◆ The problem
Return only that part of the material below which starts with the line containing "(h : finishRead" and goes on through the line containing "(20_memory.md R49). -/", restated exactly.

◆ Entries supplied
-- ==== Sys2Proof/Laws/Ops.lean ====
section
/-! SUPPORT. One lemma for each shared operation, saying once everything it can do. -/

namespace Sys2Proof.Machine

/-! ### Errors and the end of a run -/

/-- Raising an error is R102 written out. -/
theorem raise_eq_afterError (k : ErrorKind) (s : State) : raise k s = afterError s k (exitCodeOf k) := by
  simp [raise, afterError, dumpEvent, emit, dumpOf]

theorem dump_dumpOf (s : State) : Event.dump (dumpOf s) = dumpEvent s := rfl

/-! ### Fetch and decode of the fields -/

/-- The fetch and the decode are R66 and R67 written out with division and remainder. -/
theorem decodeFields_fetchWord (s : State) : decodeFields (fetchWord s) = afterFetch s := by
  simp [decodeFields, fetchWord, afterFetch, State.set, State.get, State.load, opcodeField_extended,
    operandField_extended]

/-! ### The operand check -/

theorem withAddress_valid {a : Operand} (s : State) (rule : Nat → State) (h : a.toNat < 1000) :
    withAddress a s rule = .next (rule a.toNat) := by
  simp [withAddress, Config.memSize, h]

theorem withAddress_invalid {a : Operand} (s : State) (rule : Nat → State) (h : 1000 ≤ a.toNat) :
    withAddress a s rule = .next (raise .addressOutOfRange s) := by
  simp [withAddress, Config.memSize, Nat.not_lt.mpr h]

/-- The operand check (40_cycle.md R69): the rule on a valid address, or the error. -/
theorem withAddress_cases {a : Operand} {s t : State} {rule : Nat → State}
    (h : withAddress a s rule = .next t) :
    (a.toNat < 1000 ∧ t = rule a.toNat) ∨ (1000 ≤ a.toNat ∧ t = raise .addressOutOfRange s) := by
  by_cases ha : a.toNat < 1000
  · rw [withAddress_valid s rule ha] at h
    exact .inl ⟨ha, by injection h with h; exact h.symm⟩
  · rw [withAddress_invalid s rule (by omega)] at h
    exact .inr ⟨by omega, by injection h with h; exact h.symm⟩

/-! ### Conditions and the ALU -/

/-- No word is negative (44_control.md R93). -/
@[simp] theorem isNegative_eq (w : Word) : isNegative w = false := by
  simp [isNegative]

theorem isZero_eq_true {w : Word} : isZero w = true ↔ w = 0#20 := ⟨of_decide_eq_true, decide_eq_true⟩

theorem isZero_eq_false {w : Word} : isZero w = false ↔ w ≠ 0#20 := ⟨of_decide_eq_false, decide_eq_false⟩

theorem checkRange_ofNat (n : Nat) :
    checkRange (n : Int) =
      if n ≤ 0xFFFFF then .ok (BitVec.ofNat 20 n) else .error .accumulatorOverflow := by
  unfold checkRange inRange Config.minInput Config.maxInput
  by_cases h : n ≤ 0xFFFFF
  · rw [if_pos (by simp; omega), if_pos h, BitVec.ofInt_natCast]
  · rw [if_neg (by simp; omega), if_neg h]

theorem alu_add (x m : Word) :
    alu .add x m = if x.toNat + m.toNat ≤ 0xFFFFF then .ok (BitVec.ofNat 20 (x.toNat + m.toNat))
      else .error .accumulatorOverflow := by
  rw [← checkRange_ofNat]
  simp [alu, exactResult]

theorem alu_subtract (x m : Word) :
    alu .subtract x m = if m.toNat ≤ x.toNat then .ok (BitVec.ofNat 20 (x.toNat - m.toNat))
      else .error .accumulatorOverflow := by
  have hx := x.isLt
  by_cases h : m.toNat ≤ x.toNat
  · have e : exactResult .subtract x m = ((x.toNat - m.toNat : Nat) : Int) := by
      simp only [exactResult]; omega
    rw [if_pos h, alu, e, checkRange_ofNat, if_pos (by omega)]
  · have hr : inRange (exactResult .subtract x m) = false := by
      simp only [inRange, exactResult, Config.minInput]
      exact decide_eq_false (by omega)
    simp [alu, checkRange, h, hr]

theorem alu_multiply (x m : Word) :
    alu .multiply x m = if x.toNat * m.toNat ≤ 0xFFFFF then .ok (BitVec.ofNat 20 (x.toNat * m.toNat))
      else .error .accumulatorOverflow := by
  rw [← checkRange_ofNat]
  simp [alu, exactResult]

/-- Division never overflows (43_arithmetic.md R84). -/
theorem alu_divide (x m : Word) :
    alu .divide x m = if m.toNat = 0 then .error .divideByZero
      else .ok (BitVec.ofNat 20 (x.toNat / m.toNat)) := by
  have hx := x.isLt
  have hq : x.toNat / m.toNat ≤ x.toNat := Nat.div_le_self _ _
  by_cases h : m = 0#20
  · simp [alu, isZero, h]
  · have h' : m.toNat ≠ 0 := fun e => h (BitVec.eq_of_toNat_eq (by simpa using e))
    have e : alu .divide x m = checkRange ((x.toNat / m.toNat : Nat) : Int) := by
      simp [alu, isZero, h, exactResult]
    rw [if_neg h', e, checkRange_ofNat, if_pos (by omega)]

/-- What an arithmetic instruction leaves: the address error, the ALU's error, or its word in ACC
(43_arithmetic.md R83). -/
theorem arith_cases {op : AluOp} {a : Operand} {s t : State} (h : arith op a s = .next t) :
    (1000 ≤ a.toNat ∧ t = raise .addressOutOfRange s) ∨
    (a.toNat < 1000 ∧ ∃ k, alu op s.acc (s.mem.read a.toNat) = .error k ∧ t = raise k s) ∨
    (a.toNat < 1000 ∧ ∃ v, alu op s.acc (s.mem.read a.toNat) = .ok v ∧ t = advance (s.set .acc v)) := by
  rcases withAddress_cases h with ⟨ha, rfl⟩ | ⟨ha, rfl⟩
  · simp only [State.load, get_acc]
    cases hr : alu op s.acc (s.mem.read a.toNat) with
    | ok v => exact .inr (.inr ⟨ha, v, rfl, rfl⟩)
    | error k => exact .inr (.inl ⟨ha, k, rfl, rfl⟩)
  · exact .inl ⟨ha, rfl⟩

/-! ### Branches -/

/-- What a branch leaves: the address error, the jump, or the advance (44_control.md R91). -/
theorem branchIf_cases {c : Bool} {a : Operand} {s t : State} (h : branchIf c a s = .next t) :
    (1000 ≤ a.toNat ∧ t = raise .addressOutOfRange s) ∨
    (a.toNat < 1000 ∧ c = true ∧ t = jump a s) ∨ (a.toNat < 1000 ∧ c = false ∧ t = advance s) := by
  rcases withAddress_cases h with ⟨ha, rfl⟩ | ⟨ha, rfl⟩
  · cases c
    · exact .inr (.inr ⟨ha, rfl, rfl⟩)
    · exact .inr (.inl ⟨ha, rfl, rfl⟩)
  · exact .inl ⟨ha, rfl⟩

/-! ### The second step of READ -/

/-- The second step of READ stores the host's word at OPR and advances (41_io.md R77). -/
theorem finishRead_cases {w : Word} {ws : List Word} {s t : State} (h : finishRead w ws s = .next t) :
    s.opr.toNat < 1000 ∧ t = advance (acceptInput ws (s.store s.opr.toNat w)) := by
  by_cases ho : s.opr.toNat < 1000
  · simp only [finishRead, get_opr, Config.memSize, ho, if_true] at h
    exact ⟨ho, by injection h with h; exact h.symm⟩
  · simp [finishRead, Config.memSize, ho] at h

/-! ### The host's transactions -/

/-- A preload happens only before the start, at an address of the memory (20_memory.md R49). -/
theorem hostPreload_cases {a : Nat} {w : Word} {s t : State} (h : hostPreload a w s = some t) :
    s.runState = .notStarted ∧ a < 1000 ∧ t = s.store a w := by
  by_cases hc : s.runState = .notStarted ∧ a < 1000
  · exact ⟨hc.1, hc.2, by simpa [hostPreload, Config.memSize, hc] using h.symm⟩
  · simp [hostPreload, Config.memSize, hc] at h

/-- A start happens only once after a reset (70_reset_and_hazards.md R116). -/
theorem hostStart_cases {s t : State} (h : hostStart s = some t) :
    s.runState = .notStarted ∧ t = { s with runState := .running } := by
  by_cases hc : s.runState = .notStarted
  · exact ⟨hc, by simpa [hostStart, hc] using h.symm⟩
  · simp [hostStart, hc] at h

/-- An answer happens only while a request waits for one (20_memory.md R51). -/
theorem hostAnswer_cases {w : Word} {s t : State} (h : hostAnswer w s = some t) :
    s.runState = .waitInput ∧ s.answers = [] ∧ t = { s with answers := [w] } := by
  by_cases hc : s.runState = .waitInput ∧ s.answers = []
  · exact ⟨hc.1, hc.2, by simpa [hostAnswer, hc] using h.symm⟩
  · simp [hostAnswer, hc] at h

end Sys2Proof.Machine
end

◆ Expected answer
theorem finishRead_cases {w : Word} {ws : List Word} {s t : State} (h : finishRead w ws s = .next t) :
    s.opr.toNat < 1000 ∧ t = advance (acceptInput ws (s.store s.opr.toNat w)) := by
  by_cases ho : s.opr.toNat < 1000
  · simp only [finishRead, get_opr, Config.memSize, ho, if_true] at h
    exact ⟨ho, by injection h with h; exact h.symm⟩
  · simp [finishRead, Config.memSize, ho] at h

/-! ### The host's transactions -/

/-- A preload happens only before the start, at an address of the memory (20_memory.md R49). -/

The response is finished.